Re: Euthanasia for Unbearable Mental Illnesses

Posted: Tue Sep 19, 2017 1:30 am
by Mallz
Nessa wrote:
PaulSacramento wrote:
Nessa wrote:
PaulSacramento wrote:
As for doctors and nurses, yes there are many times that they, and I say God Bless them for this, take the decision making out of their hands and give the patient a painless "nudge" on their way.
So a nudge is ok? What if you are standing with someone on the edge of a cliff?
It is up to the individual to decide to what degree but what I meant was, as an example, giving a terminally ill patient morphine so as they do not feel the pain anymore as they die.
I didn't mean to imply that it is ok for them to play God.
We are talking about those patients that WILL die, that ARE dying and being kept alive via machines or other artificial methods, and there is no cure or treatment.
I don't consider turning off a machine nudging someone to death.
It's a combination of with holding life sustaining treatment (think of Bipap) and titrating the morphine up so the patient doesn't feel like they are suffocating to death (that's really what the morphine is for, pain caused by the passing into death).

Paul, I forget, where do you live? End of life planning is all in the hands of the family, not in Drs or RNs hands, if you're in the U.S. If you're in a socialized medical world (like the UK for example), the family nor the patient decides. The hospital does then the laws of socialized medicine if there is disagreement (which the hospitals follow or are supposed to).

It's been years since I've helped someone die without pain, now I'm in a world where one of my main populations are chronically ill children. Now there are complex ethical dilemmas especially form birth to kid/teen age, increasing interventions needed for bodies that will degrade in function until death, decisions of if babies to drug addicts should really go home with mom and dad (they almost always do and some die because of it, because of our laws and ignoring nursing input). I could go on so I'll stop.

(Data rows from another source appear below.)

-- ==== Sys2Proof/Machine/Collective.lean ====
section
/-! DEFINITION. Collective descriptors, groups, ranks, the canonical tree and the bindings it requires (R174–R181). -/

namespace Sys2Proof.Machine

open Sys2Proof

/-! ## Descriptors (Tables 07.1, 07.3, R176) -/

/-- A binding: BKIND, DIR, RANK and its SID or virtual address. -/
structure Bind where
  kind : Nat
  dir : Nat
  rank : Nat
  val : Nat
  deriving DecidableEq, Repr

/-- A collective descriptor. -/
structure Desc where
  op : Nat
  red : Nat
  inFmt : Nat
  inMx : Bool
  outFmt : Nat
  outMx : Bool
  fanin : Nat
  excl : Bool
  descend : Bool
  norm : Bool
  carry : Bool
  allOut : Bool
  nsteps : Nat
  mask : Nat
  org : List Nat
  cnt : List Nat
  str : List Nat
  e : Nat
  chunkE : Nat
  p0 : Nat
  p1 : Nat
  claim : Nat
  binds : List Bind
  deriving DecidableEq, Repr

/-- Binding `i` of a descriptor. -/
def bindAt (o : List Byte) (i : Nat) : Bind :=
  let a := 48 + 16 * i
  let kind := leAt o a 1
  { kind := kind, dir := leAt o (a + 1) 1, rank := leAt o (a + 4) 4 % 2 ^ 19,
    val := if kind ≤ 2 then leAt o (a + 8) 8 % 2 ^ 20 else leAt o (a + 8) 8 % 2 ^ 57 }

/-- A descriptor read from its bytes. -/
def descOf (o : List Byte) : Desc :=
  let fl := leAt o 5 1
  { op := leAt o 0 1, red := leAt o 1 1, inFmt := leAt o 2 1 % 16, inMx := bit (leAt o 2 1) 4,
    outFmt := leAt o 3 1 % 16, outMx := bit (leAt o 3 1) 4, fanin := leAt o 4 1, excl := bit fl 0, descend := bit fl 1,
    norm := bit fl 2, carry := bit fl 3, allOut := bit fl 4, nsteps := leAt o 6 1, mask := leAt o 8 1,
    org := (List.range 4).map fun i => leAt o (9 + i) 1, cnt := (List.range 4).map fun i => leAt o (13 + i) 1,
    str := (List.range 4).map fun i => leAt o (17 + i) 1, e := leAt o 0x18 4, chunkE := leAt o 0x1C 4,
    p0 := leAt o 0x20 4, p1 := leAt o 0x24 4, claim := leAt o 0x28 2,
    binds := (List.range (leAt o 0x2A 2)).map (bindAt o) }

/-- Axis `a` (0 X, 1 Y, 2 Z, 3 E) is selected. -/
def Desc.sel (d : Desc) (a : Nat) : Bool := bit d.mask a

/-- Members are modules. -/
def Desc.modules (d : Desc) : Bool := bit d.mask 4

/-- CNT of an axis that is selected, else 1 (R177). -/
def Desc.c (d : Desc) (a : Nat) : Nat := if d.sel a then d.cnt.getD a 1 else 1

/-- Sizes of the axes, innermost first: e, z, y, x. -/
def Desc.sizes (d : Desc) : List Nat := [d.c 3, d.c 2, d.c 1, d.c 0]

/-- Group size N. -/
def Desc.n (d : Desc) : Nat := d.c 0 * d.c 1 * d.c 2 * d.c 3

/-! ## Members (R177) -/

/-- Index of a logical coordinate along x, y or z. -/
def axisIndex (ext org cnt str a : Nat) : Option Nat :=
  (List.range cnt).find? fun i => (a + ext - org % ext) % ext = i * str % ext

/-- Indices x, y, z of a role in the family, if it lies in the sub-block. -/
def Desc.roleIndex (d : Desc) (ext role : Nat) : Option (Nat × Nat × Nat) :=
  let f (a : Nat) : Option Nat :=
    axisIndex (cDim ext a + 1) (d.org.getD a 0) (d.cnt.getD a 1) (d.str.getD a 1) (cDim role a)
  match f 0, f 1, f 2 with
  | some x, some y, some z => some (x, y, z)
  | _, _, _ => none

/-- Rank from the four indices (R177). -/
def Desc.rankOf (d : Desc) (x y z e : Nat) : Nat :=
  let i (a v : Nat) : Nat := if d.sel a then v else 0
  ((i 0 x * d.c 1 + i 1 y) * d.c 2 + i 2 z) * d.c 3 + i 3 e

/-- A member hosted on a module: the group it belongs to on this module, and its rank. -/
structure Member where
  grp : Nat
  rank : Nat
  deriving DecidableEq, Repr

/-- Members hosted by a module of a role: one, or one per endpoint; endpoints of an unselected e are groups of their own. -/
def Desc.hosted (d : Desc) (ext role : Nat) : List Member :=
  if bit role 15 then []
  else match d.roleIndex ext (role % 2 ^ 15) with
    | none => []
    | some (x, y, z) =>
      if d.modules then [⟨0, d.rankOf x y z 0⟩]
      else (List.range (d.cnt.getD 3 1)).map fun e => ⟨if d.sel 3 then 0 else e, d.rankOf x y z e⟩

/-! ## The canonical tree (R179) -/

/-- Digits of a rank, innermost axis first. -/
def digits : List Nat → Nat → List Nat
  | [], _ => []
  | n :: l, r => r % n :: digits l (r / n)

/-- The rank of digits. -/
def undigits : List Nat → List Nat → Nat
  | n :: l, i :: m => i % n + n * undigits l m
  | _, _ => 0

/-- Positions relative to the root. -/
def relPos : List Nat → List Nat → List Nat → List Nat
  | n :: l, i :: is, r :: rs => (i + n - r % n) % n :: relPos l is rs
  | _, _, _ => []

/-- Indices from relative positions. -/
def absPos : List Nat → List Nat → List Nat → List Nat
  | n :: l, p :: ps, r :: rs => (p + r) % n :: absPos l ps rs
  | _, _, _ => []

/-- Positions of the children of position `p` along one axis of `n`: levels in ascending width. -/
def levelKids (f n p : Nat) : Nat → Nat → List Nat
  | 0, _ => []
  | fuel + 1, w =>
    if w < n then
      (if p % (w * f) = 0 then
        ((List.range (f - 1)).map fun j => p + (j + 1) * w).filter (· < n) else [])
        ++ levelKids f n p fuel (w * f)
    else []

/-- Relative positions of the children: axes from the innermost, as long as every inner position is 0. -/
def relKids (f : Nat) : List Nat → List Nat → List (List Nat)
  | n :: l, p :: ps =>
    ((levelKids f n p 20 1).map fun q => q :: ps)
      ++ (if p = 0 then (relKids f l ps).map (0 :: ·) else [])
  | _, _ => []

/-- Children of rank `v` in the tree of root `rho`, in list order. -/
def Desc.children (d : Desc) (rho v : Nat) : List Nat :=
  let z := d.sizes
  let r := digits z rho
  (relKids d.fanin z (relPos z (digits z v) r)).map fun q => undigits z (absPos z q r)

/-- The widest level at which a position is a child: the step to its parent. -/
def upStep (f p : Nat) : Nat → Nat → Nat
  | 0, _ => 0
  | fuel + 1, w => if p % (w * f) = 0 then upStep f p fuel (w * f) else p % (w * f)

/-- Relative position of the parent: along the innermost axis with a nonzero position. -/
def relParent (f : Nat) : List Nat → Option (List Nat)
  | [] => none
  | p :: ps => if p = 0 then (relParent f ps).map (0 :: ·) else some ((p - upStep f p 20 1) :: ps)

/-- Parent of rank `v` in the tree of root `rho`; none at the root. -/
def Desc.parent (d : Desc) (rho v : Nat) : Option Nat :=
  let z := d.sizes
  let r := digits z rho
  (relParent d.fanin (relPos z (digits z v) r)).map fun q => undigits z (absPos z q r)

/-! ## Slices and trees (R175, R180) -/

/-- SHARD = ⌈E / N⌉. -/
def Desc.shard (d : Desc) : Nat := cdiv d.e d.n

/-- Operations that reduce. -/
def Desc.reduces (d : Desc) : Bool := 1 ≤ d.op && d.op ≤ 3

/-- Shard operations: one tree per shard or block. -/
def Desc.sharded (d : Desc) : Bool := d.op = 2 || d.op = 3 || d.op = 4

/-- Roots of the trees of an operation (R180). -/
def Desc.roots (d : Desc) : List Nat :=
  if d.sharded then List.range d.n
  else if d.op = 1 || d.op = 5 then [d.p0]
  else if 9 ≤ d.op && d.op ≤ 12 then [0]
  else []

/-- Partials flow toward the root: also in SCAN, whose prefixes are values of nodes of the rank-0 tree (R189). -/
def Desc.upward (d : Desc) : Bool := d.reduces || (9 ≤ d.op && d.op ≤ 12)

/-- Results flow away from the root. -/
def Desc.downward (d : Desc) : Bool := d.op = 2 || d.op = 4 || d.op = 5 || (d.allOut && (d.op = 9 || d.op = 10 || d.op = 12))

/-- Elements of a tree's slice `k`, in the numbering of the tensor the tree works on: first and count. -/
def Desc.treeSlice (d : Desc) (rho k : Nat) : Nat × Nat :=
  if d.op = 2 || d.op = 3 then
    let a := rho * d.shard
    let len := min d.e (a + d.shard) - a
    let x := sliceOf' len d.chunkE k
    (a + x.1, x.2)
  else sliceOf' d.e d.chunkE k
where
  /-- Slice `k` of `total` elements. -/
  sliceOf' (total chunk k : Nat) : Nat × Nat := (k * chunk, min total (k * chunk + chunk) - k * chunk)

/-- Bytes of `n` elements of a format, with the scales of MX behind them. -/
def wireLen (f : Nat) (mx : Bool) (n : Nat) : Nat := packedLen f n + (if mx then cdiv n 32 else 0)

/-- Bytes of a result row of ATTN_COMBINE: m and l in FP32, o in OUT_FMT (R190). -/
def Desc.rowLen (d : Desc) : Nat := 8 + wireLen d.outFmt d.outMx d.p0

/-- Elements of the result tensor. -/
def Desc.resultLen (d : Desc) : Nat := if d.op = 3 then d.shard else if d.op = 4 then d.n * d.e else d.e

/-- Elements of the result that a member receives: under REDUCE_SCATTER its own shard, of which the last may be shorter (R175). -/
def Desc.memberLen (d : Desc) (rank : Nat) : Nat :=
  if d.op = 3 then min d.e ((rank + 1) * d.shard) - rank * d.shard else d.resultLen

/-! ## Required bindings (R176) -/

/-- What a binding is for: leaf data, a child's partial, the partial sent up, the result arriving, the result sent down, the
result delivered to a member, an index or route tensor, row counts. -/
inductive Role where
  | leaf | childIn | up | downIn | down | result | index | counts
  deriving DecidableEq, Repr

/-- A required binding: its use, group, tree root, member or peer rank, and the (BKIND, DIR) pairs it admits. -/
structure Need where
  role : Role
  grp : Nat
  root : Nat
  rank : Nat
  kinds : List (Nat × Nat)
  deriving DecidableEq, Repr

/-- Member `v` supplies leaf data to the operation. -/
def Desc.supplies (d : Desc) (v : Nat) : Bool := if d.op = 5 then v = d.p0 else true

/-- Member `v` receives a result. -/
def Desc.receives (d : Desc) (v : Nat) : Bool :=
  if d.op = 1 then v = d.p0
  else if d.op = 9 || d.op = 10 || d.op = 12 then d.allOut || v = 0
  else true

/-- Bindings of one hosted member, its trees' edges among them: an edge between members of one module needs none. -/
def Desc.memberNeeds (d : Desc) (here : List Nat) (m : Member) : List Need :=
  let v := m.rank
  let stream (a b : Nat) : List (Nat × Nat) := if d.modules then [] else [(a, b)]
  let edges := d.roots.flatMap fun rho =>
    let kids := (d.children rho v).filter fun c => !here.contains c
    let par := match d.parent rho v with
      | some p => if here.contains p then [] else [p]
      | none => []
    (if d.upward then
      (kids.map fun c => (⟨.childIn, m.grp, rho, c, [(1, 0)]⟩ : Need))
        ++ par.map fun _ => ⟨.up, m.grp, rho, v, [(2, 0)]⟩ else [])
      ++ (if d.downward then
        (par.map fun p => (⟨.downIn, m.grp, rho, p, [(1, 1)]⟩ : Need))
          ++ kids.map fun c => ⟨.down, m.grp, rho, c, [(2, 1)]⟩ else [])
  (if d.supplies v then [(⟨.leaf, m.grp, 0, v, (3, 0) :: stream 1 0⟩ : Need)] else [])
    ++ edges
    ++ (if d.receives v then [(⟨.result, m.grp, 0, v, (4, 1) :: stream 2 1⟩ : Need)] else [])
    ++ (if 6 ≤ d.op && d.op ≤ 8 then [(⟨.index, m.grp, 0, v, [(5, 0)]⟩ : Need)] else [])
    ++ (if d.op = 6 then [(⟨.counts, m.grp, 0, v, [(6, 1)]⟩ : Need)] else [])

/-- All required bindings of the hosted members, in order. -/
def Desc.needs (d : Desc) (hosted : List Member) : List Need :=
  hosted.flatMap fun m => d.memberNeeds ((hosted.filter fun x => x.grp = m.grp).map Member.rank) m

/-- A binding serves a need. -/
def serves (b : Bind) (n : Need) : Bool := b.rank = n.rank && n.kinds.contains (b.kind, b.dir)

/-- Bindings matched to needs in order: each need takes the first binding left that serves it. -/
def matchBinds : List Need → List Bind → List (Need × Bind)
  | [], _ => []
  | n :: l, bs =>
    match bs.find? fun b => serves b n with
    | some b => (n, b) :: matchBinds l (bs.erase b)
    | none => matchBinds l bs

/-- The bindings are exactly those required (R176). -/
def Desc.bindsOk (d : Desc) (hosted : List Member) : Bool :=
  let n := d.needs hosted
  (matchBinds n d.binds).length = n.length && n.length = d.binds.length

/-- The binding matched to a use. -/
def bindFor (l : List (Need × Bind)) (role : Role) (grp root rank : Nat) : Option Bind :=
  (l.find? fun x => x.1.role = role && x.1.grp = grp && x.1.root = root && x.1.rank = rank).map (·.2)

/-! ## Wire forms (R184) -/

/-- Format of a partial on the wire. -/
def Desc.wireFmt (d : Desc) : Nat := if d.red = 1 then fSPW96 else d.inFmt

/-- Bytes of a partial of `n` elements. -/
def Desc.partialLen (d : Desc) (n : Nat) : Nat :=
  if d.op = 12 then n * (d.p0 + 2) * 12
  else if d.op = 9 || d.op = 10 then 8 * n
  else if d.red = 1 then 12 * n else wireLen d.inFmt d.inMx n

/-- Members of the subtree of `v`. -/
def Desc.subtree (d : Desc) (rho : Nat) : Nat → Nat → List Nat
  | 0, v => [v]
  | fuel + 1, v => v :: (d.children rho v).flatMap (d.subtree rho fuel)

/-- Rows of a member's leaf and index tensors: M contributions under SCATTER_IDX, M indices under GATHER_IDX, else E (R187). -/
def Desc.leafRows (d : Desc) : Nat := if d.op = 8 then d.p1 else d.e
def Desc.idxRows (d : Desc) : Nat := if d.op = 6 then d.e else d.p1

/-- Rows in slice `k` of a tensor of `n` rows; the last slice of a run takes what is left (log 19). -/
def Desc.rowsIn (d : Desc) (n k : Nat) : Nat :=
  (if k + 1 = d.nsteps then n else min n (k * d.chunkE + d.chunkE)) - k * d.chunkE

/-- Records of a merged run under a rank of the rank-0 tree. -/
def Desc.subLen (d : Desc) (v : Nat) : Nat :=
  let n := (d.subtree 0 100 v).length * d.e
  if d.op = 10 then min n d.p0 else n

/-- What slice `k` of an in-stream is when it is coded: its format, MX and elements; none where no format of the codec describes
it. Records of 8 bytes are pairs of INT32 words (R184, R205, R213; log 197). -/
def Desc.streamForm (d : Desc) (n : Need) (k : Nat) : Option (Nat × Bool × Nat) :=
  let flat := (d.treeSlice 0 k).2
  let f : Option (Nat × Bool × Nat) := match n.role with
    | .leaf =>
      if d.op = 12 then some (fFP32, false, flat * (d.p0 + 2))
      else if d.op = 9 || d.op = 10 then some (fINT32, false, 2 * d.rowsIn d.e k)
      else if 6 ≤ d.op && d.op ≤ 8 then some (d.inFmt, d.inMx, d.rowsIn d.leafRows k * d.p0)
      else if d.op = 2 || d.op = 3 then some (d.inFmt, d.inMx, sumL (d.roots.map fun r => (d.treeSlice r k).2))
      else some (d.inFmt, d.inMx, (d.treeSlice n.rank k).2)
    | .childIn =>
      if d.op = 12 then none
      else if d.op = 9 || d.op = 10 then some (fINT32, false, 2 * d.subLen n.rank)
      else if d.red = 1 then none
      else some (d.inFmt, d.inMx, (d.treeSlice n.root k).2)
    | .downIn =>
      if d.op = 9 || d.op = 10 then some (fINT32, false, 2 * d.subLen 0)
      else if d.op = 12 then (if d.outFmt = fFP32 && !d.outMx then some (fFP32, false, flat * (d.p0 + 2)) else none)
      else some (d.outFmt, d.outMx, (d.treeSlice n.root k).2)
    | _ => none
  match f with
  | some x => if sparseFmt x.1 x.2.1 then some x else none
  | none => none

/-- Bytes of a child's partial that step `k` consumes: those of slice `k`; a merged run comes whole, in the last step (log 19). -/
def Desc.foldLen (d : Desc) (root child k : Nat) : Nat :=
  if d.op = 9 || d.op = 10 then (if k + 1 = d.nsteps then 8 * d.subLen child else 0)
  else d.partialLen (d.treeSlice root k).2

As Melanie said, I have no idea how they are justifying mentally ill persons to be competent enough to make the decision to end ones own life. Shows mental illness in the decision making process of higher ups (all too common...).

Re: Euthanasia for Unbearable Mental Illnesses

Posted: Tue Sep 19, 2017 5:08 am
by PaulSacramento
I am in Canada.

Helping someone die without pain is one thing, killing them is another.
I don't think that anyone has issues with allowing someone one to die and giving them meds to ease the pain and suffering.
Meds that "speed" up the process may be a gray area I guess, for some.

Killing someone outright ( use of inert gas for example) is wrong since it is, well, the taking of a life.